**Records for processing:**
-- ==== Sys2Proof/Laws/KeepsSeq.lean ====
section
/-! SUPPORT. What the operations of Machine/Seq.lean protect. -/

namespace Sys2Proof.Machine

set_option linter.all false

variable {I : Prot → Prop}

@[simp] theorem State.streamSet_keeps (H : Closed I) {s : State} {cl op : Nat} {f : Seq → Nat → Nat} (h0 : Holds I s) : Holds I (State.streamSet s cl op f) := by
  unfold State.streamSet
  refine State.stream_keeps H h0 ?_
  · intro _ _ h20
    exact (State.seqDone_keeps H h20)

theorem execNop_keeps (H : Closed I) {cl : Nat} {s : State} (h1 : Holds I s) : ∀ t', execNop cl s = Host.Outcome.next t' → Holds I t' := by
  show HoldsOut I _
  unfold execNop
  refine out_next ?_
  refine State.stream_keeps H h1 ?_
  · intro _ _ h20
    exact (State.seqDone_keeps H h20)

theorem execEndStream_keeps (H : Closed I) {cl : Nat} {s : State} (h1 : Holds I s) : ∀ t', execEndStream cl s = Host.Outcome.next t' → Holds I t' := by
  show HoldsOut I _
  unfold execEndStream
  refine out_next ?_
  refine State.stream_keeps H h1 ?_
  · intro _ _ h20
    exact (State.modSeq_keeps H (State.seqIssued_keeps H h20))

theorem execMovi_keeps (H : Closed I) {cl : Nat} {s : State} (h1 : Holds I s) : ∀ t', execMovi cl s = Host.Outcome.next t' → Holds I t' := by
  show HoldsOut I _
  unfold execMovi
  exact (out_next (State.streamSet_keeps H h1))

theorem execMovhi_keeps (H : Closed I) {cl : Nat} {s : State} (h1 : Holds I s) : ∀ t', execMovhi cl s = Host.Outcome.next t' → Holds I t' := by
  show HoldsOut I _
  unfold execMovhi
  exact (out_next (State.streamSet_keeps H h1))

theorem execAdd_keeps (H : Closed I) {cl : Nat} {s : State} (h1 : Holds I s) : ∀ t', execAdd cl s = Host.Outcome.next t' → Holds I t' := by
  show HoldsOut I _
  unfold execAdd
  exact (out_next (State.streamSet_keeps H h1))

theorem execSub_keeps (H : Closed I) {cl : Nat} {s : State} (h1 : Holds I s) : ∀ t', execSub cl s = Host.Outcome.next t' → Holds I t' := by
  show HoldsOut I _
  unfold execSub
  exact (out_next (State.streamSet_keeps H h1))

theorem execMul_keeps (H : Closed I) {cl : Nat} {s : State} (h1 : Holds I s) : ∀ t', execMul cl s = Host.Outcome.next t' → Holds I t' := by
  show HoldsOut I _
  unfold execMul
  exact (out_next (State.streamSet_keeps H h1))

theorem execAnd_keeps (H : Closed I) {cl : Nat} {s : State} (h1 : Holds I s) : ∀ t', execAnd cl s = Host.Outcome.next t' → Holds I t' := by
  show HoldsOut I _
  unfold execAnd
  exact (out_next (State.streamSet_keeps H h1))

theorem execOr_keeps (H : Closed I) {cl : Nat} {s : State} (h1 : Holds I s) : ∀ t', execOr cl s = Host.Outcome.next t' → Holds I t' := by
  show HoldsOut I _
  unfold execOr
  exact (out_next (State.streamSet_keeps H h1))

theorem execXor_keeps (H : Closed I) {cl : Nat} {s : State} (h1 : Holds I s) : ∀ t', execXor cl s = Host.Outcome.next t' → Holds I t' := by
  show HoldsOut I _
  unfold execXor
  exact (out_next (State.streamSet_keeps H h1))

theorem execShl_keeps (H : Closed I) {cl : Nat} {s : State} (h1 : Holds I s) : ∀ t', execShl cl s = Host.Outcome.next t' → Holds I t' := by
  show HoldsOut I _
  unfold execShl
  exact (out_next (State.streamSet_keeps H h1))

theorem execShr_keeps (H : Closed I) {cl : Nat} {s : State} (h1 : Holds I s) : ∀ t', execShr cl s = Host.Outcome.next t' → Holds I t' := by
  show HoldsOut I _
  unfold execShr
  exact (out_next (State.streamSet_keeps H h1))

theorem execAddi_keeps (H : Closed I) {cl : Nat} {s : State} (h1 : Holds I s) : ∀ t', execAddi cl s = Host.Outcome.next t' → Holds I t' := by
  show HoldsOut I _
  unfold execAddi
  exact (out_next (State.streamSet_keeps H h1))

theorem execRdts_keeps (H : Closed I) {cl : Nat} {s : State} (h1 : Holds I s) : ∀ t', execRdts cl s = Host.Outcome.next t' → Holds I t' := by
  show HoldsOut I _
  unfold execRdts
  exact (out_next (State.streamSet_keeps H h1))

@[simp] theorem State.seqBranch_keeps (H : Closed I) {s : State} {cl w : Nat} {taken : Bool} (h0 : Holds I s) : Holds I (State.seqBranch s cl w taken) := by
  unfold State.seqBranch
  refine iteInduction (motive := fun r => Holds I r) (fun _ => ?_) (fun _ => ?_)
  · exact (State.modSeq_keeps H (State.seqIssued_keeps H h0))
  · exact (State.seqDone_keeps H h0)

theorem execBr_keeps (H : Closed I) {cl : Nat} {s : State} (h1 : Holds I s) : ∀ t', execBr cl s = Host.Outcome.next t' → Holds I t' := by
  show HoldsOut I _
  unfold execBr
  refine out_next ?_
  refine State.stream_keeps H h1 ?_
  · intro _ _ h20
    extract_lets +onlyGivenNames -merge -useContext a21
    exact (State.seqBranch_keeps H h20)

theorem execLoop_keeps (H : Closed I) {cl : Nat} {s : State} (h1 : Holds I s) : ∀ t', execLoop cl s = Host.Outcome.next t' → Holds I t' := by
  show HoldsOut I _
  unfold execLoop
  refine out_next ?_
  refine State.stream_keeps H h1 ?_
  · intro _ _ h20
    extract_lets +onlyGivenNames -merge -useContext a21 a22 a23 a24
    try clear_value a22 a23 a24
    refine iteInduction (motive := fun r => Holds I r) (fun _ => ?_) (fun _ => ?_)
    · exact (State.seqFault_keeps H h20)
    · refine iteInduction (motive := fun r => Holds I r) (fun _ => ?_) (fun _ => ?_)
      · exact (State.seqFault_keeps H h20)
      · refine iteInduction (motive := fun r => Holds I r) (fun _ => ?_) (fun _ => ?_)
        · exact (State.seqDone_keeps H h20)
        · exact (State.seqDone_keeps H h20)

theorem execLidx_keeps (H : Closed I) {cl : Nat} {s : State} (h1 : Holds I s) : ∀ t', execLidx cl s = Host.Outcome.next t' → Holds I t' := by
  show HoldsOut I _
  unfold execLidx
  exact (out_next (State.streamSet_keeps H h1))

theorem execCset_keeps (H : Closed I) {cl : Nat} {s : State} (h1 : Holds I s) : ∀ t', execCset cl s = Host.Outcome.next t' → Holds I t' := by
  show HoldsOut I _
  unfold execCset
  refine out_next ?_
  refine State.stream_keeps H h1 ?_
  · intro _ _ h20
    exact (State.seqDone_keeps H h20)

theorem execCinc_keeps (H : Closed I) {cl : Nat} {s : State} (h1 : Holds I s) : ∀ t', execCinc cl s = Host.Outcome.next t' → Holds I t' := by
  show HoldsOut I _
  unfold execCinc
  refine out_next ?_
  refine State.stream_keeps H h1 ?_
  · intro _ _ h20
    exact (State.seqDone_keeps H h20)

theorem execCrd_keeps (H : Closed I) {cl : Nat} {s : State} (h1 : Holds I s) : ∀ t', execCrd cl s = Host.Outcome.next t' → Holds I t' := by
  show HoldsOut I _
  unfold execCrd
  exact (out_next (State.streamSet_keeps H h1))

theorem execKset_keeps (H : Closed I) {cl : Nat} {s : State} (h1 : Holds I s) : ∀ t', execKset cl s = Host.Outcome.next t' → Holds I t' := by
  show HoldsOut I _
  unfold execKset
  refine out_next ?_
  refine State.stream_keeps H h1 ?_
  · intro _ _ h20
    exact (State.seqDone_keeps H h20)

theorem execKwait_keeps (H : Closed I) {cl : Nat} {s : State} (h1 : Holds I s) : ∀ t', execKwait cl s = Host.Outcome.next t' → Holds I t' := by
  show HoldsOut I _
  unfold execKwait
  refine out_next ?_
  refine State.stream_keeps H h1 ?_
  · intro _ _ h20
    extract_lets +onlyGivenNames -merge -useContext a21
    try clear_value a21
    refine iteInduction (motive := fun r => Holds I r) (fun _ => ?_) (fun _ => ?_)
    · exact (State.seqDone_keeps H h20)
    · exact (State.seqWaitAt_keeps H h20)

theorem execKwaitEnd_keeps (H : Closed I) {cl : Nat} {s : State} (h1 : Holds I s) : ∀ t', execKwaitEnd cl s = Host.Outcome.next t' → Holds I t' := by
  show HoldsOut I _
  unfold execKwaitEnd
  split
  · refine out_next ?_
    refine iteInduction (motive := fun r => Holds I r) (fun _ => ?_) (fun _ => ?_)
    · exact (State.seqDone_keeps H h1)
    · exact h1
  · exact (out_next h1)

theorem execKbr_keeps (H : Closed I) {cl : Nat} {s : State} (h1 : Holds I s) : ∀ t', execKbr cl s = Host.Outcome.next t' → Holds I t' := by
  show HoldsOut I _
  unfold execKbr
  refine out_next ?_
  refine State.stream_keeps H h1 ?_
  · intro _ _ h20
    exact (State.seqBranch_keeps H h20)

**Task directions:** Only lines with the word "execBr" go in the answer. Take them all from the entries above.

**Written answer:**
theorem execBr_keeps (H : Closed I) {cl : Nat} {s : State} (h1 : Holds I s) : ∀ t', execBr cl s = Host.Outcome.next t' → Holds I t' := by
  unfold execBr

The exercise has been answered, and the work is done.